Segment Start: DATA TO PROCESS
/-- The next chunk of a pair's array, whose operands are fetched while the one before it computes (R199). A new command waits
while a grant waits for the cluster's matrix quiescence (R299). -/
def State.nextChunk (s : State) (pr : Nat) : Option NextChunk :=
  let p := s.pair pr
  if p.freeze.isSome then none
  else
    let fresh := fun (after : Option Nat) => match p.q0 with
      | [] => none
      | (seq, arr) :: _ =>
        let first := match after with | some e => if arr < e then e else arr + 4 | none => arr + 4
        match s.matCmd pr seq with
        | none => none
        | some _ =>
          if (s.cluster (pr / 4)).pending.isSome then none
          else some { seq := seq, chunk := 0, first := max first p.hold, run := { seq := seq } }
    match p.run with
    | none => fresh none
    | some r =>
      match s.matCmd pr r.seq with
      | none => fresh none
      | some (_, m) =>
        if r.chunk + 1 < m.chunks then some { seq := r.seq, chunk := r.chunk + 1, first := r.endsAt, run := r }
        else fresh (some r.endsAt)

/-- A command meets a fault while it runs: it leaves the array, the queue and the tile order (R223). -/
def State.matFault (s : State) (pr seq cause : Nat) (off fl : Word) : State :=
  let s := s.modPair pr (fun p => { p with
    run := match p.run with | some r => if r.seq = seq then none else some r | none => none,
    fin := p.fin.filter (fun r => r.seq != seq), q0 := p.q0.filter (fun q => q.1 != seq), late := false, loamAt := none, buffer := none,
    order := p.order.filter (fun e => e.2 != .cmd seq) })
  let s := s.modCmd (2 * pr) seq (fun c => { c with
    started := true, fault := some { seq := seq, widx := c.widx, cause := cause, info := 0, off := off, flinfo := fl } })
  s.tileTurn pr (s.pair pr).order.length

/-- The pair freezes (R222). -/
def State.freezePair (s : State) (pr seq : Nat) (loam : Bool) (off : Word) : State :=
  s.modPair pr (fun p => { p with frz := satInc p.frz 65535 1,
                                  freeze := some { since := s.pkg.now, seq := seq, loam := loam, off := off } })

/-- A chunk's operands in the buffers. -/
def Pair.buffered (p : Pair) (n : NextChunk) : Option (MatRun × Nat) := p.buffer.filter (fun b => b.1.seq == n.seq && b.1.chunk == n.chunk)

/-- A refresh window of `w` ns, or with 0 a fork, delays the operands of the next chunk: the delay of its Loam reads counts once (R193). -/
def State.supplyLate (s : State) (pr w : Nat) : State :=
  let t := (s.pair pr).loamAt.isSome || decide (w = 0)
  let s := if t then s else s.modCore (2 * pr) (fun k => k.loamStall w)
  s.modPair pr (fun p => { p with late := true, loamAt := if t then p.loamAt else some (s.pkg.now + w * refUnit) })

/-- Fetch the operands of the next chunk (R199), its tile among those of the first (R203). What it finds is computed at once; the chunk
starts when its mc comes. -/
def State.supply (s : State) (pr : Nat) (n : NextChunk) (cmd : Cmd) (m : MatCmd) : State :=
  let p := s.pair pr
  let product := decide (1 ≤ m.kind ∧ m.kind ≤ 3)
  let r : Mat (MatRun × State) := do
    let acc ← if product && decide (n.chunk = 0) then s.startAcc pr n.seq m else .ok n.run.acc
    let r := { n.run with chunk := n.chunk, acc := acc, len := m.chunkLen, eu := 75 * cdiv m.vrow 32 }
    if product then s.productChunk pr cmd m r n.chunk else .ok (r, s)
  match r with
  | .error (.fault cause off fl) => s.matFault pr n.seq cause off fl
  | .error (.walk off v) => v.freezePair pr n.seq false off
  | .error (.perm a) => s.freezePair pr n.seq true (BitVec.ofNat 64 a)
  | .error (.late w) => s.supplyLate pr w
  | .ok (r, s) =>
    (s.modPair pr (fun x => { x with buffer := some (r, if p.late then p.mc else 0), late := false, loamAt := none })).modCmd (2 * pr) n.seq
      (fun c => { c with started := c.started || product, readDone := c.readDone || (product && decide (n.chunk + 1 = m.chunks)) })

/-- Start the next chunk once its mc has come and its operands are there: the first compute mc is the earliest one, or the first with
the operands; each mc of that delay is a stretch (R221). -/
def State.startChunk (s : State) (pr : Nat) (n : NextChunk) (m : MatCmd) : State :=
  let p := s.pair pr
  match p.buffered n with
  | none => s
  | some (r, at_) =>
    let first := max n.first at_
    if p.mc < first then s
    else
      let run := { r with endsAt := first + r.len }
      let fin := match p.run with
        | some q => if q.seq ≠ n.seq ∧ (s.matCmd pr q.seq).isSome then p.fin ++ [{ q with endsAt := q.endsAt + 5 }] else p.fin
        | none => p.fin
      let s := s.modPair pr (fun p => { p with
        run := some run, fin := fin, q0 := p.q0.filter (fun q => q.1 != n.seq), buffer := none,
        sup := if m.kind = 2 then p.sup else satInc p.sup (2 ^ 32 - 1) (first - n.first),
        loamStl := if m.kind = 2 then satInc p.loamStl (2 ^ 32 - 1) (first - n.first) else p.loamStl })
      (s.arrayDebit pr run.eu (run.computes first p.mc)).modCmd (2 * pr) n.seq (fun c => { c with
        stage := .running, started := true, readDone := c.readDone || decide (m.kind = 0) })

/-- MATRIX_CHUNK_START (R198, R199, R203): pair. The next chunk's operands are fetched while the chunk before it computes. -/
def execMatrixChunkStart (s : State) : Host.Outcome State Fault Refusal :=
  let pr := s.ev.a
  .next (match s.nextChunk pr with
    | none => s
    | some n =>
      match s.matCmd pr n.seq with
      | none => s
      | some (cmd, m) =>
        let s := if ((s.pair pr).buffered n).isSome then s else s.supply pr n cmd m
        s.startChunk pr n m)

/-! ### Completion (R199, R208, R215) -/

/-- The run of a pair that completes next, once its mc has come. -/
def State.dueRun (s : State) (pr : Nat) : Option MatRun :=
  let p := s.pair pr
  let last := match p.run with
    | some r => (match s.matCmd pr r.seq with
      | some (_, m) => if r.chunk + 1 = m.chunks then [{ r with endsAt := r.endsAt + 5 }] else []
      | none => [])
    | none => []
  if p.freeze.isSome then none else ((p.fin ++ last).head?).bind (fun r => if r.endsAt ≤ p.mc then some r else none)

/-- The status record (R215). -/
def statusRecord (c : Cmd) (m : MatCmd) (flags : Nat) (bad : Bool) : Word :=
  BitVec.ofNat 64 (c.seq + (if m.usesTile then m.tile else 0) * 2 ^ 32 + flags % 32 * 2 ^ 36 + (if bad then 2 ^ 41 else 0) +
    (0xA0 + m.kind) * 2 ^ 48)

/-- The tiles after a command: zeros, or the accumulators of the rows below VROW. -/
def Pair.writeTile (p : Pair) (m : MatCmd) (acc : SMap Lane) : Pair :=
  let rows := if m.kind = 0 then 128 else if m.kind ≤ 3 then m.vrow else 0
  (List.range rows).foldl (fun p i => (List.range 128).foldl (fun p j =>
    p.setElem (tileKey (i / 64) m.tile (i % 64) j) (if m.kind = 0 then 0 else sget 0 acc (accKey i j))) p) p

/-- A half's scratchpad writes. -/
def State.putHalf (s : State) (pr half : Nat) (ws : SpWrites) : State :=
  match s.twinOf pr half with
  | some t => s.modCore t.core (fun k => k.putSp (ws.map (fun q => (t.base + q.1, q.2))))
  | none => s

/-- MATRIX_COMMAND_COMPLETE (R199, R208, R215): pair. -/
def execMatrixCommandComplete (s : State) : Host.Outcome State Fault Refusal :=
  let pr := s.ev.a
  let core := 2 * pr
  .next (match s.dueRun pr with
    | none => s
    | some r =>
      match s.matCmd pr r.seq with
      | none => s.modPair pr (fun p => { p with fin := p.fin.filter (fun x => x.seq != r.seq) })
      | some (c, m) =>
        match (if m.kind ≤ 3 then .ok ([], [], r.flags) else s.spadResult pr m : Mat (SpWrites × SpWrites × Nat)) with
        | .error (.fault cause off fl) => s.matFault pr r.seq cause off fl
        | .error _ => s
        | .ok (x, y, flags) =>
          let s := (s.putHalf pr 0 x).putHalf pr 1 y
          let s := s.modPair pr (fun p => { p.writeTile m r.acc with
            run := (match p.run with | some q => if q.seq = r.seq then none else some q | none => none),
            fin := p.fin.filter (fun q => q.seq != r.seq), order := p.order.filter (fun e => e.2 != .cmd r.seq) })
          let w := s.warp core c.slot
          let mine := w.live && decide (w.handle = c.handle ∧ w.team = c.team)
          let s := if mine then s.modWarp core c.slot (fun w => { w with mflags := w.mflags ||| flags ||| (if r.meta_ then 32 else 0) }) else s
          let s := if c.rec_ then s.post core 1 c.slot (statusRecord c m flags r.meta_) else s
          let s := (s.flagDec core c.slot c.handle c.team c.sig).freeCmd core c
          s.tileTurn pr (s.pair pr).order.length)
Segment End: DATA TO PROCESS
ACTIVITY: Copy out each line carrying the string "supplyLate" from the data.

ANSWER BOX:
def State.supplyLate (s : State) (pr w : Nat) : State :=
  | .error (.late w) => s.supplyLate pr w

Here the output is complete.